Category: Company News / Economic Trends / Oil and Gas / Telecommunications / Markets / Stockmarket

Finance week ahead: Oil and gas profits under the spotlight

Friday, 12 Feb 2016 14:07:16 | Stephen Letts

Despite the nerve wracking volatility swamping the market, corporate Australia's reporting season so far has been rather routine, even pleasantly humdrum.

So far around 20 per cent of the market has trotted out results and nothing much alarming has emerged, although solid top-line earnings growth remains elusive.

On the calculations of Citi's quant team, 56 per cent of results have been in line with expectations, 20 per cent have beaten earnings per share forecasts and 24 per cent have disappointed.

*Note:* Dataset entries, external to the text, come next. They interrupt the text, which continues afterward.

-- ==== Sys2Proof/Certificates/Slice0/Obligations.lean ====
section
/-! DEFINITION. The statements for the provers. -/

open Sys2Proof Sys2Proof.Machine

/-! Encoding and the step. -/

/-- R42 to R67: the decoder reads back every operand of every instruction from the bytes that its encoding gives, and leaves the
bytes after it. -/
def Obligations.DecodeOfEncode : Prop :=
  ∀ (i : Instr) (n : Nat) (w : BitVec 64) (rest : List Byte), wellFormed i = true → encode i = some (n, w) →
    decode (toBytes n w.toNat ++ rest) = .ok (i, rest)

/-- R69: no byte sequence means an instruction by a second encoding: what decodes is what the encoder writes. -/
def Obligations.EncodeOfDecode : Prop :=
  ∀ (bs rest : List Byte) (i : Instr), decode bs = .ok (i, rest) →
    wellFormed i = true ∧ ∃ n w, encode i = some (n, w) ∧ bs = toBytes n w.toNat ++ rest

/-- R42 to R67: words written out from the encodings decode to the instructions that they stand for: ADDI g5, g3, -4; ADD; BEQ; LD;
VADD and VLD; TZERO; VACQ; C.NOP; C.VADD o1, o2, o3; and the words all zero, with a reserved major and with C = 1 in a scalar word are
no instructions. -/
def Obligations.DecodeWords : Prop :=
  decodeTableWord 32 (fieldAt 0x02 2 + fieldAt 5 9 + fieldAt 3 14 + fieldAt 0x1FFC 19) = some (.addi 5 3 0x1FFC) ∧
  decodeTableWord 32 (fieldAt 0x01 2 + fieldAt 21 9 + fieldAt 14 14 + fieldAt 25 19) = some (.add 21 14 25) ∧
  decodeTableWord 32 (fieldAt 0x0D 2 + fieldAt 14 9 + fieldAt 25 14 + fieldAt 0x15A3 19) = some (.beq 14 25 0x15A3) ∧
  decodeTableWord 32 (fieldAt 0x19 2 + fieldAt 29 9 + fieldAt 18 14 + fieldAt 11 19 + fieldAt 0x1A6 23) = some (.ld 29 18 11 0x1A6) ∧
  decodeTableWord 32 (fieldAt 1 1 + fieldAt 0x42 2 + fieldAt 0x19 9 + fieldAt 0x23 16 + fieldAt 0x46 23 + fieldAt 2 30) =
    some (.vadd true 2 0x46 0x23 0x19) ∧
  decodeTableWord 32 (fieldAt 0x71 2 + fieldAt 0x2D 9 + fieldAt 18 16 + fieldAt 22 21 + fieldAt 11 26 + fieldAt 1 30) =
    some (.vld false 0 1 11 22 18 0x2D) ∧
  decodeTableWord 64 (3 + fieldAt 1 2 + fieldAt 1 3 + fieldAt (fieldAt 5 9) 32) = some (.tzero true 5) ∧
  decodeTableWord 64 (3 + fieldAt 5 16 + fieldAt (fieldAt 0x34 2 + fieldAt 3 9 + fieldAt 22 14 + fieldAt 11 19) 32) =
    some (.vacq false 5 11 22 3) ∧
  decodeTableWord 16 0x002D = some .cNop ∧ decodeTableWord 16 0x3479 = some (.cVadd 3 2 1) ∧
  decodeTableWord 32 0 = none ∧ decodeTableWord 32 (fieldAt 0x3F 2) = none ∧
  decodeTableWord 32 (fieldAt 1 1 + fieldAt 0x01 2) = none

Wednesday and Thursday represent the frantic peak of activity, with nearly 40 of the bigger companies reporting.

Telstra (Thursday)

Telstra should roll out the biggest number of the week, a half-yearly profit of around $2.2 billion.

That would represent a 3 per cent increase in profit, and would perhaps be enough to support another increase in dividends, which had until recently hardly budged at all for years.

While we are continuing to consume ever larger volumes of data, increased competition in the telco market – playing out as higher data allowances and lower excess data charges – will keep a lid on the all important average revenue per user metric.

Increased competition may also see Telstra lose share in the mobile market to smaller players offering cheaper deals.

Deutsche Bank is forecasting a 1 per cent fall in mobile revenues to $5.3 billion, which will be primarily driven by a decline in the sale of handsets.

But Telstra has a massive ace up its sleeve, the NBN rollout.

The rollout is gathering pace and if Telstra holds its dominant market share, NBN income could jump by almost 60 per cent to be in excess of $600 million.

The other big growth driver is Telstra's network applications and services division which is on track to report a 40 per cent lift in sales to $1.4 billion, with reasonably healthy margins of 7 per cent.

CSL (Tuesday)

CSL seems to immune to market disappointment, an affliction affecting large swathes of the ASX.

It churns out oceans of plasma and vaccines and every so often drops a groundbreaking new therapeutic product into the mix.

It is also one of the few Australian companies that could be legitimately called a global champion.

A price increase in the US should help CSL meet its profit guidance of 5 per cent growth and half-yearly result of around $900 million.

Its quarterly reporting has moved in line with consensus forecasts, so a disappointment this time around is – as usual – unlikely

Woodside (Wednesday), Origin (Thursday), Santos (Friday)

The rewriting of oil and gas sector balance sheets - and ultimately financial statements – will make for pretty grim reading.

The big theme across the energy sector may well be large impairments and reserve downgrades as the companies reset their price decks.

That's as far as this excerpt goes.